# TASK BRIEF
From the entries below, return only the lines starting at the one that contains "let hn := nextHalf x.astern (teeth s t) j h" and ending at the one that contains "let full := cycleLen s t * 2 ^ 32", exactly as they stand.

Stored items
────
-- ==== Sys2Proof/Machine/TrackMath.lean ====
section
/-! DEFINITION. The tracker's arithmetic (chapters 02 and 03): true angles, pitches, predictions, the accumulator. -/

namespace Sys2Proof.Machine

/-- A tracker runs a 720 degree plan (CFG.CYCLE720). -/
def cyc720 (s : State) (t : Fin 2) : Bool := s.on (TRK.base t) TRK.CFG_CYCLE720

/-- The cycle length in au (R2, R155). -/
def cycleLen (s : State) (t : Fin 2) : Nat := if cyc720 s t then 2 * revAu else revAu

/-- The crank entries in use; 0 means the tracker is off (R68). -/
def teeth (s : State) (t : Fin 2) : Nat := s.cfg (TRK.base t) TRK.CFG_TEETH

/-- The crank wheel's index. -/
def crankWheel (s : State) (t : Fin 2) : Nat := s.cfg (TRK.base t) TRK.CFG_CRANK

/-- Crank pattern entry i. -/
def crankEnt (s : State) (t : Fin 2) (i : Nat) : Nat := s.pat (crankWheel s t) i

/-- The active copy of the learned signature at crank entry i (R85, R86, R98). -/
def sigLearned (s : State) (t : Fin 2) (i : Nat) : Int := tget s.trk[t].sigAct i (entSig (crankEnt s t i))

/-- The signature crank entry i is used with: learned running ahead, the plan's astern (R76, R87) and in link mode (R425). -/
def sigOf (s : State) (t : Fin 2) (i : Nat) : Int :=
  if s.trk[t].astern ∨ (t = 0 ∧ following s = true) then entSig (crankEnt s t i) else sigLearned s t i

/-- The true angle of crank entry i within the revolution (R76). -/
def trueRev (s : State) (t : Fin 2) (i : Nat) : Nat :=
  (((entNominal (crankEnt s t i) : Int) + sigOf s t i) % (revAu : Int)).toNat

/-- The true angle of crank entry i in half h of the cycle (R76). -/
def trueAngle (s : State) (t : Fin 2) (i : Nat) (h : Bool) : Nat :=
  trueRev s t i + (if cyc720 s t ∧ h then revAu else 0)

/-- The distance from a to b in the direction of travel, modulo m. -/
def travel (astern : Bool) (m a b : Nat) : Nat := if astern then (a + m - b % m) % m else (b + m - a % m) % m

/-- The entry after i in the direction of travel. -/
def nextIdx (astern : Bool) (n i : Nat) : Nat := if astern then (i + n - 1) % n else (i + 1) % n

/-- The entry before i in the direction of travel. -/
def prevIdx (astern : Bool) (n i : Nat) : Nat := nextIdx (!astern) n i

/-- The half bit at the entry after i (R76): it toggles at the wrap. -/
def nextHalf (astern : Bool) (n i : Nat) (h : Bool) : Bool :=
  if astern then (if i = 0 then !h else h) else (if i + 1 = n then !h else h)

/-- A pitch that comes out as 0 is a whole revolution. -/
def nz (p : Nat) : Nat := if p = 0 then revAu else p

/-- The pitch into entry i between true angles, in the direction of travel (R72, R76). -/
def pitch (s : State) (t : Fin 2) (i : Nat) : Nat :=
  let a := s.trk[t].astern
  nz (travel a revAu (trueRev s t (prevIdx a (teeth s t) i)) (trueRev s t i))

/-- The nominal pitch into entry i in the direction of travel (R52, R62). -/
def nomPitch (s : State) (t : Fin 2) (i : Nat) : Nat :=
  let a := s.trk[t].astern
  nz (travel a revAu (entNominal (crankEnt s t (prevIdx a (teeth s t) i))) (entNominal (crankEnt s t i)))

/-- The crank wheel is width-coded: its entries are width classes (R51, R53). -/
def widthCoded (s : State) (t : Fin 2) : Bool := decide (8 ≤ entKind (crankEnt s t 0))

/-- Entry i is a feature (R52). -/
def isFeature (s : State) (t : Fin 2) (i : Nat) : Bool :=
  let p := nomPitch s t i
  let q := nomPitch s t (prevIdx s.trk[t].astern (teeth s t) i)
  widthCoded s t || decide (4 * p < 3 * q) || decide (5 * q < 4 * p)

/-- The cycle tooth position of entry i in half h (R79). -/
def cyclePos (s : State) (t : Fin 2) (i : Nat) (h : Bool) : Nat := if cyc720 s t ∧ h then i + teeth s t else i

/-- The active shadow factor of a cycle tooth position (R79, R81). -/
def shadowQ (s : State) (t : Fin 2) (c : Nat) : Nat :=
  if s.cfg (TRK.base t) TRK.SHADOW_CFG_N = 0 then 16384 else tget s.trk[t].qAct c 16384

/-- T_pred for entry n in half h from the last period (R79). -/
def predict (s : State) (t : Fin 2) (j n : Nat) (hn : Bool) (tj : Nat) : Nat :=
  divRound (tj * pitch s t n * shadowQ s t (cyclePos s t n hn)) (pitch s t j * 16384)

/-- The increment saturates at 0xF_FFFF_FFFF (R72). -/
def incMax : Nat := 0xFFFFFFFFF

/-- inc and rem of R72 for a pitch and a prediction. -/
def divideInc (p tpred : Nat) : Nat × Nat :=
  if tpred = 0 then (incMax, 0)
  else
    let q := p * 2 ^ 32 / tpred
    if incMax < q then (incMax, 0) else (q, p * 2 ^ 32 % tpred)

/-- How far the accumulator goes in d ticks: increment and remainder together (R72). -/
def advance (inc rem tpred d : Nat) : Nat := inc * d + (if tpred = 0 then 0 else rem * d / tpred)

/-- The accumulator moved by x units of 2^-32 au in the direction of travel from an angle, held at the horizon
(R73 to R75). Returns the accumulator and whether the horizon holds it. -/
def moveFrom (astern : Bool) (len angle horizon x : Nat) : Nat × Bool :=
  let room := travel astern len angle horizon
  if (if astern then room * 2 ^ 32 < x else (room + 1) * 2 ^ 32 ≤ x) then (horizon * 2 ^ 32, true)
  else if astern then ((angle * 2 ^ 32 + len * 2 ^ 32 - x) % (len * 2 ^ 32), false)
  else ((angle * 2 ^ 32 + x) % (len * 2 ^ 32), false)

/-- The angle one au before an angle, in the direction of travel (R74, R75). -/
def oneBefore (astern : Bool) (len a : Nat) : Nat := if astern then (a + 1) % len else (a + len - 1) % len

/-- A tracker's accumulator is loaded from crank entry j in half h with the given stamp and period, at update tick u
(R72 to R76). -/
def loadFrom (s : State) (t : Fin 2) (j : Nat) (h : Bool) (stamp tj u : Nat) : Tracker :=
  let x := s.trk[t]
  let n := nextIdx x.astern (teeth s t) j
  let hn := nextHalf x.astern (teeth s t) j h
  let tp := predict s t j n hn tj
  let d := divideInc (pitch s t n) tp
  let len := cycleLen s t
  let hz := oneBefore x.astern len (trueAngle s t n hn)
  let m := moveFrom x.astern len (trueAngle s t j h) hz (advance d.1 d.2 tp (u - stamp))
  { x with pos := j, half := h, inc := d.1, rem := d.2, tpred := tp, horizon := hz, atHorizon := m.2, acc := m.1,
           base := trueAngle s t j h, baseAt := stamp,
           racc := if tp = 0 then 0 else d.2 * (u - stamp) % tp }

/-- A tracker's presented angle (R71). -/
def presented (x : Tracker) : Nat := x.acc / 2 ^ 32

/-- An angle moved by x in the direction of travel, without a horizon (R423). -/
def moved (astern : Bool) (full a x : Nat) : Nat := if astern then (a + full - x % full) % full else (a + x) % full

/-- The presented angle a tracker had, or will have, at a tick, from the angle its accumulator was last loaded with: the one
its last crank edge had then (R75, R101); the accumulator has stood since a stall (R113). In link mode it goes at the increment in force, unless it stands for an estimate to reach it (R423). -/
def presentedAt (s : State) (t : Fin 2) (at_ : Nat) : Nat :=
  let x := s.trk[t]
  let full := cycleLen s t * 2 ^ 32
  if x.stalled ∧ x.stallPt ≤ at_ then presented x
  else if t = 0 ∧ following s = true then
    (if s.link.hold.isSome then presented x
     else if s.pt ≤ at_ then moved x.astern full x.acc (x.inc * (at_ - s.pt)) / 2 ^ 32
     else moved (!x.astern) full x.acc (x.inc * (s.pt - at_)) / 2 ^ 32)
  else (moveFrom x.astern (cycleLen s t) x.base x.horizon (advance x.inc x.rem x.tpred (at_ - x.baseAt))).1 / 2 ^ 32

/-- The device angle: the controlling tracker's presented angle, or the angle held after a backward handover (R91). DESIGN
CHOICE (log entry 193): while it is held it is the held angle that the records of R198 and R202 give, though the controlling
tracker presents another. -/
def devAngle (s : State) : Nat := s.dev.hold.getD (presented s.trk[s.dev.control])

/-- The controlling tracker. -/
def ctl (s : State) : Tracker := s.trk[s.dev.control]

/-- The cycle length of the controlling tracker. -/
def devLen (s : State) : Nat := cycleLen s s.dev.control

/-- One tick of an accumulator (R72, R74, R75). -/
def tickAcc (s : State) (t : Fin 2) : Tracker :=
  let x := s.trk[t]
  if x.acq ≠ .sync ∨ x.stalled then x
  else if x.atHorizon then x
  else
    let r := x.racc + x.rem
    let step := x.inc + (if x.tpred ≤ r ∧ x.tpred ≠ 0 then 1 else 0)
    let len := cycleLen s t
    let room := travel x.astern len (presented x) x.horizon
    let frac := x.acc % 2 ^ 32
    let past := if x.astern then decide (room * 2 ^ 32 + frac < step) else decide (room * 2 ^ 32 + (2 ^ 32 - 1) < frac + step)
    let racc := if x.tpred ≤ r ∧ x.tpred ≠ 0 then r - x.tpred else r
    if past then { x with acc := x.horizon * 2 ^ 32, atHorizon := true, racc := racc }
    else if x.astern then { x with acc := (x.acc + len * 2 ^ 32 - step) % (len * 2 ^ 32), racc := racc }
    else { x with acc := (x.acc + step) % (len * 2 ^ 32), racc := racc }

/-- The speed an increment stands for, in 1/256 rpm. -/
def speedOfInc (inc : Nat) : Nat := sat 0xFFFFFF (divRound (inc * 400000000 * 60 * 256) (revAu * 2 ^ 32))

/-- SPEED in 1/256 rpm from a period and its pitch (R96): rpm = pitch / 65,536 / 360 * 60 * 400e6 / period. -/
def speedOf (p period : Nat) : Nat :=
  if period = 0 then 0xFFFFFF else sat 0xFFFFFF (divRound (p * 400000000 * 60 * 256) (period * revAu))

/-- The signed difference b - a modulo m, in [-m/2, m/2) (R66, R88). -/
def signedDiff (m a b : Nat) : Int :=
  let d := (b + m - a % m) % m
  if 2 * d < m then (d : Int) else (d : Int) - m

/-- Two angles lie within w of each other, the shorter way round (R58). -/
def within (m w a b : Nat) : Bool := decide ((signedDiff m a b).natAbs ≤ w)

end Sys2Proof.Machine
end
────
# SOLUTION TO THIS EXERCISE
  let hn := nextHalf x.astern (teeth s t) j h
  let tp := predict s t j n hn tj
  let d := divideInc (pitch s t n) tp
  let len := cycleLen s t
  let hz := oneBefore x.astern len (trueAngle s t n hn)
  let m := moveFrom x.astern len (trueAngle s t j h) hz (advance d.1 d.2 tp (u - stamp))
  { x with pos := j, half := h, inc := d.1, rem := d.2, tpred := tp, horizon := hz, atHorizon := m.2, acc := m.1,
           base := trueAngle s t j h, baseAt := stamp,
           racc := if tp = 0 then 0 else d.2 * (u - stamp) % tp }

/-- A tracker's presented angle (R71). -/
def presented (x : Tracker) : Nat := x.acc / 2 ^ 32

/-- An angle moved by x in the direction of travel, without a horizon (R423). -/
def moved (astern : Bool) (full a x : Nat) : Nat := if astern then (a + full - x % full) % full else (a + x) % full

/-- The presented angle a tracker had, or will have, at a tick, from the angle its accumulator was last loaded with: the one
its last crank edge had then (R75, R101); the accumulator has stood since a stall (R113). In link mode it goes at the increment in force, unless it stands for an estimate to reach it (R423). -/
def presentedAt (s : State) (t : Fin 2) (at_ : Nat) : Nat :=
  let x := s.trk[t]
  let full := cycleLen s t * 2 ^ 32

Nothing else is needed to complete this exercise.